=== DATA PROVIDED ===
-- ==== Sys2Proof/Laws/Keeps.lean ====
section
/-! SUPPORT. What the shared operations keep: the queue of commands, the TAP, PORST_N and the canonical form of memory. One lemma per
operation, each from those of the operations it calls; a statement about every step goes through them. -/

namespace Sys2Proof.Machine

-- One theorem at a time: proofs that wait for one another each hold a thread and its stack.
set_option Elab.async false

/-- `s` has the queue, the TAP and PORST_N that `k` names, and its memory is in canonical form. -/
def Keeps (k : List Instr × Bool × Tap) (s : State) : Prop :=
  s.pending = k.1 ∧ s.porst = k.2.1 ∧ s.tap = k.2.2 ∧ s.memoryWf = true

/-- The same by the fields it reads. -/
def KeepsOf (k : List Instr × Bool × Tap) (p : List Instr) (b : Bool) (t : Tap) (e : Tab Engine) (c : Tab Cluster) (h : Tab Line)
    (n : Option Nat) : Prop := p = k.1 ∧ b = k.2.1 ∧ t = k.2.2 ∧ memOk e c h n = true

theorem keeps_eq (k : List Instr × Bool × Tap) (s : State) :
    Keeps k s = KeepsOf k s.pending s.porst s.tap s.engines s.clusters s.hbm s.hbmGone := rfl

theorem keepsOf_noHbm (k : List Instr × Bool × Tap) (p : List Instr) (b : Bool) (t : Tap) (e : Tab Engine) (c : Tab Cluster)
    (h : Tab Line) (n m : Option Nat) (w : KeepsOf k p b t e c h n) : KeepsOf k p b t e c [] m :=
  ⟨w.1, w.2.1, w.2.2.1, memOk_noHbm e c h n m w.2.2.2⟩

/-- What an instruction's effect keeps. -/
def EffKeeps (k : List Instr × Bool × Tap) (e : Eff) : Prop :=
  match e with
  | .done s _ _ => Keeps k s
  | .trap _ _ _ s => Keeps k s
  | .stall => True
  | .halt s => Keeps k s

theorem effKeeps_done (k : List Instr × Bool × Tap) (s : State) (f : Flow) (l : List PendLoad) : EffKeeps k (.done s f l) = Keeps k s := rfl
theorem effKeeps_trap (k : List Instr × Bool × Tap) (c : BitVec 6) (p : BitVec 15) (i : Word) (s : State) :
    EffKeeps k (.trap c p i s) = Keeps k s := rfl
theorem effKeeps_stall (k : List Instr × Bool × Tap) : EffKeeps k .stall = True := rfl
theorem effKeeps_halt (k : List Instr × Bool × Tap) (s : State) : EffKeeps k (.halt s) = Keeps k s := rfl

/-! ### Units -/

theorem Keeps.memoryWf {k : List Instr × Bool × Tap} {s : State} (h : Keeps k s) : s.memoryWf = true := h.2.2.2

theorem foldl_keeps (k : List Instr × Bool × Tap) {α : Type} (f : State → α → State)
    (h : ∀ s a, Keeps k s → Keeps k (f s a)) (l : List α) (s : State) (w : Keeps k s) : Keeps k (l.foldl f s) := by
  induction l generalizing s with
  | nil => exact w
  | cons a l ih => rw [List.foldl_cons]; exact ih _ (h s a w)

/-- Fields that Keeps does not read do not matter. -/
theorem Keeps.of {κ : List Instr × Bool × Tap} {s t : State} (h : Keeps κ s) (hp : t.pending = s.pending) (hb : t.porst = s.porst)
    (ht : t.tap = s.tap) (he : t.engines = s.engines) (hc : t.clusters = s.clusters) (hh : t.hbm = s.hbm) (hg : t.hbmGone = s.hbmGone) :
    Keeps κ t := by rw [keeps_eq, hp, hb, ht, he, hc, hh, hg]; exact h

theorem keeps_ite {κ : List Instr × Bool × Tap} {c : Prop} [Decidable c] {s t : State} (hs : Keeps κ s) (ht : Keeps κ t) :
    Keeps κ (if c then s else t) := by split; exacts [hs, ht]

theorem Keeps.noc {κ : List Instr × Bool × Tap} {s : State} (h : Keeps κ s) (n : Noc) : Keeps κ { s with noc := n } := h

theorem Keeps.noHbm {κ : List Instr × Bool × Tap} {s : State} (h : Keeps κ s) (n : Option Nat) :
    Keeps κ { s with hbm := [], hbmGone := n } := keepsOf_noHbm κ _ _ _ _ _ _ _ _ h

theorem State.setEngine_keeps (κ : List Instr × Bool × Tap) (s : State) (g : Nat) (e : Engine) (h : e.memoryWf = true) (w : Keeps κ s) :
    Keeps κ (s.setEngine g e) := ⟨w.1, w.2.1, w.2.2.1, s.setEngine_memoryWf g e w.2.2.2 h⟩

theorem State.setCluster_keeps (κ : List Instr × Bool × Tap) (s : State) (c : Nat) (x : Cluster) (h : x.memoryWf = true) (w : Keeps κ s) :
    Keeps κ (s.setCluster c x) := ⟨w.1, w.2.1, w.2.2.1, s.setCluster_memoryWf c x w.2.2.2 h⟩

theorem State.setHbmLine_keeps (κ : List Instr × Bool × Tap) (s : State) (l : Nat) (x : Line) (w : Keeps κ s) :
    Keeps κ (s.setHbmLine l x) := ⟨w.1, w.2.1, w.2.2.1, s.setHbmLine_memoryWf l x w.2.2.2⟩

theorem State.setCore_keeps (κ : List Instr × Bool × Tap) (s : State) (g : Nat) (c : Core) (w : Keeps κ s) : Keeps κ (s.setCore g c) :=
  ⟨w.1, w.2.1, w.2.2.1, s.setCore_memoryWf g c w.2.2.2⟩

theorem State.setTu_keeps (κ : List Instr × Bool × Tap) (s : State) (g : Nat) (t : TokenUnit)
    (h : tabWf (fun i => encodeEntry i 0 false false) t.store = true) (w : Keeps κ s) : Keeps κ (s.setTu g t) :=
  ⟨w.1, w.2.1, w.2.2.1, s.setTu_memoryWf g t w.2.2.2 h⟩

theorem State.writeLocal_keeps (κ : List Instr × Bool × Tap) (s : State) (g adr : Nat) (cover : BitVec 4) (v : Word) (w : Keeps κ s) :
    Keeps κ (s.writeLocal g adr cover v) := ⟨w.1, w.2.1, w.2.2.1, s.writeLocal_memoryWf g adr cover v w.2.2.2⟩

theorem State.writeStore_keeps (κ : List Instr × Bool × Tap) (s : State) (c adr : Nat) (v : Word) (w : Keeps κ s) :
    Keeps κ (s.writeStore c adr v) := ⟨w.1, w.2.1, w.2.2.1, s.writeStore_memoryWf c adr v w.2.2.2⟩

theorem State.writeEntry_keeps (κ : List Instr × Bool × Tap) (s : State) (g ix : Nat) (v : Word) (p m : Bool) (w : Keeps κ s) :
    Keeps κ (s.writeEntry g ix v p m) := ⟨w.1, w.2.1, w.2.2.1, s.writeEntry_memoryWf g ix v p m w.2.2.2⟩

theorem State.clearJournal_keeps (κ : List Instr × Bool × Tap) (s : State) (g : Nat) (w : Keeps κ s) : Keeps κ (s.clearJournal g) :=
  ⟨w.1, w.2.1, w.2.2.1, s.clearJournal_memoryWf g w.2.2.2⟩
===
* [YOUR OBJECTIVE]: Among the records above, how many lines carry the string "BitVec"? Reply with the number alone.

* [YOUR RESPONSE]: 2